Figura 1. Esquema simplificado de las diferencias entre los parentescos genómicos (G) y genealógicos (A).

Otra de la ventajas que ha proporcionado la selección genómica es que la inclusión de componentes de varianza no aditivos (dominancia o epistasia) es mucho más sencilla y, por lo tanto, es posible su utilización para el diseño de apareamientos (Toro y Varona, 2010) y para la selección para la aptitud por cruce (Kinghorn et al. 2010).

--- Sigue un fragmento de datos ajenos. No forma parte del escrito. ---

-- ==== Sys2Proof/Machine/MemInstr.lean ====
section
/-! DEFINITION. Loads, stores, atomics, fences, cache maintenance and the spill stack (R158, R159, R292 to
R300). -/

namespace Sys2Proof.Machine

open Host (Outcome)

/-! ## Sizes and addresses -/

/-- Bytes and sign extension of a load (Table 3.4). -/
def ldBytes : LdSize → Nat
  | .b | .bz => 1
  | .h | .hz => 2
  | .w | .wz => 4
  | .d => 8
def ldSigned : LdSize → Bool
  | .b | .h | .w => true
  | _ => false
def stBytes : StSize → Nat
  | .b => 1
  | .h => 2
  | .w => 4
  | .d => 8
def atBytes : AtSize → Nat
  | .w => 4
  | .d => 8

/-- R292: base and signed offset. -/
def eaOff (a : Word) (off : BitVec 20) : Word := a + off.signExtend 64
/-- R292: base and scaled index. -/
def eaIndex (a b : Word) (k : Fin 4) : Word := a + (b <<< k.val)

def relaxed : OrderBits := { acq := false, rel := false, scope := .core, cut := 0 }

/-- R291: the cut that a release of a scope waits for. -/
def State.relCutFor (s : State) (sc : Scope) : Nat := if Scope.wide sc then s.myRect.taskCut else 0

/-! ## Loads and stores -/

/-- A load (R294): posted, its register empty until the value is delivered. -/
def loadFlow (s : State) (ea : Word) (n : Nat) (sx : Bool) (d : Reg) (pol : Policy) (o : OrderBits) : Flow :=
  taskAccess s ea n n false pol (fun s l p => .go (s.post (some d) ea l (.load n sx) p o))

/-- A store (R295): posted. -/
def storeFlow (s : State) (ea : Word) (n : Nat) (v : Word) (pol : Policy) (o : OrderBits) : Flow :=
  taskAccess s ea n n true pol (fun s l p => .go (s.post none ea l (.store n v) p o))

/-- LD (R294). -/
def execLd (g : Guard) (sz : LdSize) (cp : Policy) (d : Reg) (a : Src) (off : BitVec 20) (s : State) :
    Outcome State Fault Refusal :=
  issue g [srcNeed a, .dst d] (fun s =>
    loadFlow s (eaOff (s.me.reg a.r) off) (ldBytes sz) (ldSigned sz) d cp relaxed) s

/-- LDX (R294). -/
def execLdx (g : Guard) (sz : LdSize) (cp : Policy) (d : Reg) (a b : Src) (k : Fin 4) (s : State) :
    Outcome State Fault Refusal :=
  issue g [srcNeed a, srcNeed b, .dst d] (fun s =>
    loadFlow s (eaIndex (s.me.reg a.r) (s.me.reg b.r) k) (ldBytes sz) (ldSigned sz) d cp relaxed) s

/-- LDACQ (R294): an acquire at its scope. -/
def execLdacq (g : Guard) (sz : LdSize) (sc : Scope) (d : Reg) (a : Src) (off : BitVec 20) (s : State) :
    Outcome State Fault Refusal :=
  issue g [srcNeed a, .dst d] (fun s =>
    clipped s sc (fun s sc => loadFlow s (eaOff (s.me.reg a.r) off) (ldBytes sz) (ldSigned sz) d .keep
      { relaxed with acq := true, scope := sc })) s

Pese a la relevancia de la aplicación de la selección genómica, las aportaciones “-ómicas” a la mejora genética de porcino no han hecho sino comenzar, ya que pueden aportar información adicional muy valiosa. En la figura 2 se presenta un esquema del proceso biológico de generación de las observaciones fenotípicas de los caracteres de interés. Se puede observar cómo interviene el genoma de los individuos en la generación de los fenotipos de los caracteres asociados a la rentabilidad de la producción porcina. Pero el proceso de dependencia entre el fenotípico y el genoma no es directo, ya que se pueden definir diversos estratos en el flujo de la información. En primer lugar, el genoma se encuentra modificado por marca epigenéticas (epigenoma), que intervienen en el nivel de transcripción de la secuencia genética en ARN (transcriptoma), y que como consecuencia dan lugar a una serie de metabolitos (metaboloma) que determinan los registros fenotípicos finales. Además, todo este proceso se ve afectado por las influencias ambientales y de la microbiota presente en el organismo, que a su vez interaccionan entre ellos y pueden intervenir en los fenotipos. Hasta ahora, los procedimientos de valoración genética han utilizado exclusivamente información fenotípica y genealógica (o genómica). Sin embargo, a día de hoy es posible disponer de información adicional en prácticamente todos los estratos intermedios. En este sentido, son destacables las posibles aportaciones de la información que se describe a continuación.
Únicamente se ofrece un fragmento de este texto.